* **Description of the task**: All lines holding the word "entry" should be located in the records and copied.

--- Exercise input Enclosed Below ---

-- ==== Sys2Proof/Machine/Election.lean ====
section
/-!
DEFINITION. The election of a pod's boot leader (R437 to R439) and what the leader loads; the alarm, power and cooling (R440,
R442, R443).
-/
namespace Sys2Proof

/-- The bytes that a claim's signature covers: the serial and the state (R437). -/
def Claim.signed (c : Claim) : List Byte :=
  let code : Byte := match c.state with
    | .claiming => 0
    | .leader => 1
    | .follower => 2
  Machine.bytesOfNat c.serial.toNat 8 ++ [code]

/-- The bytes that a progress beat's signature covers: the leader's serial (R438). -/
def beatBytes (serial : Dword) : List Byte := Machine.bytesOfNat serial.toNat 8

end Sys2Proof

namespace Sys2Proof.Machine

open Sys2Proof

/-- The election's record changed. -/
def State.modElection (s : State) (f : Election → Election) : State :=
  { s with ports := { s.ports with election := f s.ports.election } }

/-! ## Claims -/

/-- The chip's own claim (R437). -/
def State.ownClaim (s : State) : Claim :=
  let c : Claim := { serial := Config.serial, state := s.ports.election.state, signature := [] }
  { c with signature := Config.sign c.signed }

/-- Pod ports whose link is up. -/
def State.livePodPorts (s : State) : List Nat := (List.range 16).filter fun k => !s.ports.podDown.any fun x => x.1 = k

/-- Whether a claim is due (R437, R441): the image runs, there are keys, and 10 ms have passed since the last. -/
def State.claimDue (s : State) : Bool :=
  s.ports.boot == .running && s.ports.keys && (match s.ports.election.lastClaim with
    | some t => decide (t + microseconds 10000 ≤ s.clock)
    | none => true)

/-- CLAIM_SEND (R437): a claim on every live pod port. -/
def execClaimSend (s : State) : Host.Outcome State Fault Refusal :=
  if s.claimDue then
    let out := s.livePodPorts.map fun k => (k, s.ownClaim)
    .next ({ s with ports := { s.ports with claimsOut := s.ports.claimsOut ++ out } }.modElection fun e =>
      { e with lastClaim := some s.clock })
  else .next s

/-- PODADM of a polder entry set to a value in every replica (Table 22-2). -/
def State.setAdmit (s : State) (p : Nat) (on : Bool) : State :=
  let old := s.readNat (s.replicaOf 32) (0x8000 + 64 * p + 32) 8
  s.writeTables (0x8000 + 64 * p + 32) (bytesOfNat (old / 2 * 2 + (if on then 1 else 0)) 8)

/-- Everything that another leader has loaded into this chip is discarded (R438). -/
def State.discardLoad (s : State) : State :=
  if !s.ports.election.configured then s
  else
    let s := (List.range 32).foldl (fun s p => s.setAdmit p false) s
    { s with
        pod := { s.pod with chip := 0, channels := [] }
        regs := { s.regs with plmap := s.regs.plmap.extractLsb' 24 8 ++ (0xFAC688 : BitVec 24) } }.modElection fun e =>
      { e with configured := false, followers := [], sentTo := none }

/-- The chip becomes a follower of a leader (R438): what it has loaded into others, and what another leader has loaded into it,
is discarded; but what a leader that fell silent had loaded and assigned stays under a new leader of the same set (R439). -/
def State.follow (s : State) (leader : Dword) : State :=
  let same := s.ports.election.followers.any fun f => f.1 == leader
  let s := if same then s else s.discardLoad.modElection fun e => { e with followers := [], kept := false }
  { s with ports := { s.ports with configsOut := [] } }.modElection fun e =>
    { e with state := .follower, lowest := some leader, loading := false, sentTo := none,
             lastBeat := s.clock }

/-- A leader's followers with another serial (R438, R439): CHIP indices rise with the serials from 1 on; once an index has
been kept from an earlier leader or a follower is complete, a new one takes the next index. -/
def addFollower (kept : Bool) (fs : List (Dword × Nat × Bool)) (serial : Dword) : List (Dword × Nat × Bool) :=
  if fs.any fun f => f.1 == serial then fs
  else if kept || fs.any fun f => f.2.2 then fs ++ [(serial, 1 + (fs.map fun f => f.2.1).foldl max 0, false)]
  else (insertBy (fun f => f.1.toNat) (serial, 0, false) fs).zipIdx.map fun p => (p.1.1, p.2 + 1, false)

/-- A load message leaves for a chip. -/
def State.sendLoad (s : State) (serial : Dword) (m : LoadMsg) : State :=
  { s with ports := { s.ports with configsOut := s.ports.configsOut ++ [(serial, m)] } }

/-- A leader tells every follower the indices that it has assigned and which followers are complete, so that whichever of them leads
next keeps them (R439). DESIGN CHOICE, log entry 80. -/
def State.announce (s : State) : State :=
  let fs := s.ports.election.followers
  let own : Dword × Nat × Bool := (Config.serial, s.pod.chip, true)
  fs.foldl (fun s f => s.sendLoad f.1 (.marks (own :: fs))) s

/-- The chip leads, with a serial higher than its own to load (R438). One that an earlier leader gave an index keeps it, and so do
the others (R439). A follower whose index has changed is loaded anew. -/
def State.lead (s : State) (serial : Dword) : State :=
  let own := s.ports.election.followers.find? fun f => f.1 == Config.serial
  let kept := s.ports.election.kept || own.isSome
  let old := s.ports.election.followers.filter fun f => f.1 != Config.serial
  let fs := addFollower kept old serial
  let sent := s.ports.election.sentTo.filter fun x => (fs.find? fun f => f.1 == x.1) == old.find? fun f => f.1 == x.1
  let s := { s with pod := { s.pod with chip := (own.map fun (f : Dword × Nat × Bool) => f.2.1).getD s.pod.chip } }
  let s := s.modElection fun e =>
    { e with state := .leader, loading := fs.any (fun f => !f.2.2), followers := fs, kept := kept, sentTo := sent }
  if fs = old then s else s.announce

/-- A valid claim of another serial (R438): a lower one makes the chip a follower of the lowest it has seen; a higher one is a
follower to load, unless the chip itself follows. -/
def State.takeClaim (s : State) (serial : Dword) : State :=
  let e := s.ports.election
  if e.without.contains serial then s
  else
    let lowest := match e.lowest with
      | some l => decide (serial.toNat < l.toNat)
      | none => true
    if serial.toNat < Config.serial.toNat then
      if lowest then s.follow serial else s
    else if e.state == .follower then s
    else s.lead serial

/-- CLAIM_RECEIVE (R437, R438, R440): the next claim. One that is not valid is discarded and counted; one with the chip's
own serial raises the alarm. -/
def execClaimReceive (s : State) : Host.Outcome State Fault Refusal :=
  match s.ports.claimsIn with
  | [] => .next s
  | (_, c) :: rest =>
    let s := { s with ports := { s.ports with claimsIn := rest } }
    if !s.ports.keys || !Config.signatureValid c.signed c.signature then .next s.countFiltered
    else if c.serial == Config.serial then
      .next { s with ports := { s.ports with alarmIn := s.ports.alarmIn ++ [.serials] } }
    else .next (s.takeClaim c.serial)

/-! ## Progress beats -/

/-- PROGRESS_BEAT_SEND (R438): a leader that is loading, every 100 ms; it names the assigned indices again (log entry 80). -/
def execProgressBeatSend (s : State) : Host.Outcome State Fault Refusal :=
  let e := s.ports.election
  if e.state == .leader && e.loading && e.lastBeat + microseconds 100000 ≤ s.clock then
    let beat := Config.sign (beatBytes Config.serial)
    .next ({ s with ports := { s.ports with beatsOut := s.ports.beatsOut ++ [beat] } }.modElection fun e =>
      { e with lastBeat := s.clock }).announce
  else .next s

/-- PROGRESS_BEAT_RECEIVE (R439): the next beat; a signed one of the follower's leader starts its silence timer anew. -/
def execProgressBeatReceive (s : State) : Host.Outcome State Fault Refusal :=
  match s.ports.beatsIn with
  | [] => .next s
  | (serial, sig) :: rest =>
    let s := { s with ports := { s.ports with beatsIn := rest } }
    let e := s.ports.election
    if e.state == .follower && e.lowest == some serial && s.ports.keys && Config.signatureValid (beatBytes serial) sig then
      .next (s.modElection fun e => { e with lastBeat := s.clock })
    else .next s

/-- PROGRESS_BEAT_TIMEOUT (R439): a follower that has had no beat for 5 s starts an election without its leader. -/
def execProgressBeatTimeout (s : State) : Host.Outcome State Fault Refusal :=
  let e := s.ports.election
  if e.state == .follower && e.lastBeat + seconds 5 ≤ s.clock then
    .next (s.modElection fun e =>
      { e with state := .claiming, without := e.without ++ e.lowest.toList, lowest := none, lastBeat := s.clock,
               lastClaim := none })
  else .next s

/-! ## Pod configurations -/

/-- The configuration that a leader loads into a follower: what its firmware decides, and the indices assigned. -/
def State.configFor (s : State) (serial : Dword) (chip : Nat) : PodConfig :=
  let own : Dword × Nat × Bool := (Config.serial, s.pod.chip, true)
  { chip := chip, channels := (Config.podChannels serial).map fun c => ⟨c.1, c.2.1, c.2.2⟩,
    plmap := Config.podPlmap serial, admits := Config.podAdmit serial,
    assigned := own :: s.ports.election.followers }

/-- A configuration loaded into this chip (R438): CHIP, channel tables, MAP and polder admission. -/
def State.loadConfig (s : State) (c : PodConfig) : State :=
  let channels := c.channels.map fun x =>
    ({ chan := x.chan, ctx := x.ctx, dest := x.dest, nseq := 0, cnt := 0, anc := 0, expired := [], recent := [],
       plast := List.replicate 8 0 } : Channel)
  let s := { s with pod := { s.pod with chip := c.chip, channels := sortBy Channel.chan channels } }
  let s := s.writePlmap ((0 : Byte) ++ c.plmap)
  let s := (List.range 32).foldl (fun s p => s.setAdmit p (c.admits.contains p)) s
  s.modElection fun e => { e with configured := true, followers := c.assigned }

/-- A follower's configuration has been loaded and verified (R438): its leader marks it complete, and every follower learns it. -/
def State.markComplete (s : State) (serial : Dword) : State :=
  let e := s.ports.election
  let fs := mapIf (fun (x : Dword × Nat × Bool) => x.1 == serial) (fun x => (x.1, x.2.1, true)) e.followers
  (s.modElection fun e => { e with followers := fs, sentTo := none, loading := fs.any fun f => !f.2.2 }).announce

/-- A load message taken. A follower heeds its leader's only, and a leader that of the follower it is loading, where it verifies the
index that the follower has now (R438). -/
def State.takeLoad (s : State) (serial : Dword) (m : LoadMsg) : State :=
  let e := s.ports.election
  let leads := e.state == .follower && e.lowest == some serial
  match m with
  | .config c => if leads then (s.loadConfig c).sendLoad serial (.verified c.chip) else s
  | .verified chip =>
    if e.state == .leader && (e.sentTo.any fun x => x.1 == serial) &&
        (e.followers.any fun f => f.1 == serial && f.2.1 = chip && !f.2.2) then s.markComplete serial else s
  | .marks fs => if leads then s.modElection fun e => { e with followers := fs } else s

/-- POD_CONFIGURATION_LOAD (R438, R439): the next load message is taken; with none, a leader sends its first follower that is
not complete its configuration, and again every 100 ms until it is verified. DESIGN CHOICE, log entry 80. -/
def execPodConfigurationLoad (s : State) : Host.Outcome State Fault Refusal :=
  let e := s.ports.election
  match s.ports.configsIn with
  | (serial, m) :: rest => .next (({ s with ports := { s.ports with configsIn := rest } } : State).takeLoad serial m)
  | [] =>
    match e.followers.find? fun f => !f.2.2 with
    | none => .next s
    | some f =>
      let sent := match e.sentTo with
        | some (x, t) => x == f.1 && decide (s.clock < t + microseconds 100000)
        | none => false
      if e.state != .leader || sent then .next s
      else .next ((s.sendLoad f.1 (.config (s.configFor f.1 f.2.1))).modElection fun e =>
        { e with sentTo := some (f.1, s.clock) })

/-! ## Alarm, power and cooling -/

/-- SECURITY_ALARM (R440): NOTICE.ALARM is set; with the fuse set, the keys are erased and the module resets. -/
def execSecurityAlarm (s : State) : Host.Outcome State Fault Refusal :=
  match s.ports.alarmIn with
  | [] => .next s
  | _ :: rest =>
    let s := { s with ports := { s.ports with alarmIn := rest }, regs := { s.regs with notice := s.regs.notice ||| 0x08000000 } }
    .next (if s.ports.eraseFuse then { s with ports := { s.ports with keys := false } }.moduleReset else s)

/-- The power cap in watts (R442): CAP in units of 100 W, taken as the nearest limit where it lies outside 60 to 260. -/
def State.powerCap (s : State) : Nat := 100 * min 260 (max 60 (field s.regs.pwrcap 0 9))

/-- The arithmetic clock lowered by a step of 125 MHz, from 2 GHz down to 1 GHz (R442). -/
def State.slower (s : State) : State := { s with ports := { s.ports with throttle := min 8 (s.ports.throttle + 1) } }

/-- POWER_CAP_THROTTLE (R442): the power drawn is above the cap, or no longer is. -/
def execPowerCapThrottle (s : State) : Host.Outcome State Fault Refusal :=
  match s.ports.powerIn with
  | [] => .next s
  | w :: rest =>
    let s := { s with ports := { s.ports with powerIn := rest } }
    .next (if s.powerCap < w then s.slower else { s with ports := { s.ports with throttle := s.ports.throttle - 1 } })

/-- JUNCTION_THROTTLE (R443): a die junction of at least 105 °C and below 115 °C. -/
def execJunctionThrottle (s : State) : Host.Outcome State Fault Refusal :=
  match s.ports.junctionIn with
  | [] => .next s
  | (_, t) :: rest =>
    if 115 ≤ t then .next s
    else
      let s := { s with ports := { s.ports with junctionIn := rest } }
      .next (if 105 ≤ t then { s.slower with regs := { s.regs with notice := s.regs.notice ||| 0x10000000 } } else s)

/-- JUNCTION_RESET (R443): a die junction of 115 °C. -/
def execJunctionReset (s : State) : Host.Outcome State Fault Refusal :=
  match s.ports.junctionIn with
  | [] => .next s
  | (_, t) :: _ => .next (if 115 ≤ t then s.moduleReset else s)

end Sys2Proof.Machine
end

--- End of Enclosed Exercise input ---

* **Response**:
/-- PODADM of a polder entry set to a value in every replica (Table 22-2). -/
next keeps them (R439). DESIGN CHOICE, log entry 80. -/
/-- PROGRESS_BEAT_SEND (R438): a leader that is loading, every 100 ms; it names the assigned indices again (log entry 80). -/
not complete its configuration, and again every 100 ms until it is verified. DESIGN CHOICE, log entry 80. -/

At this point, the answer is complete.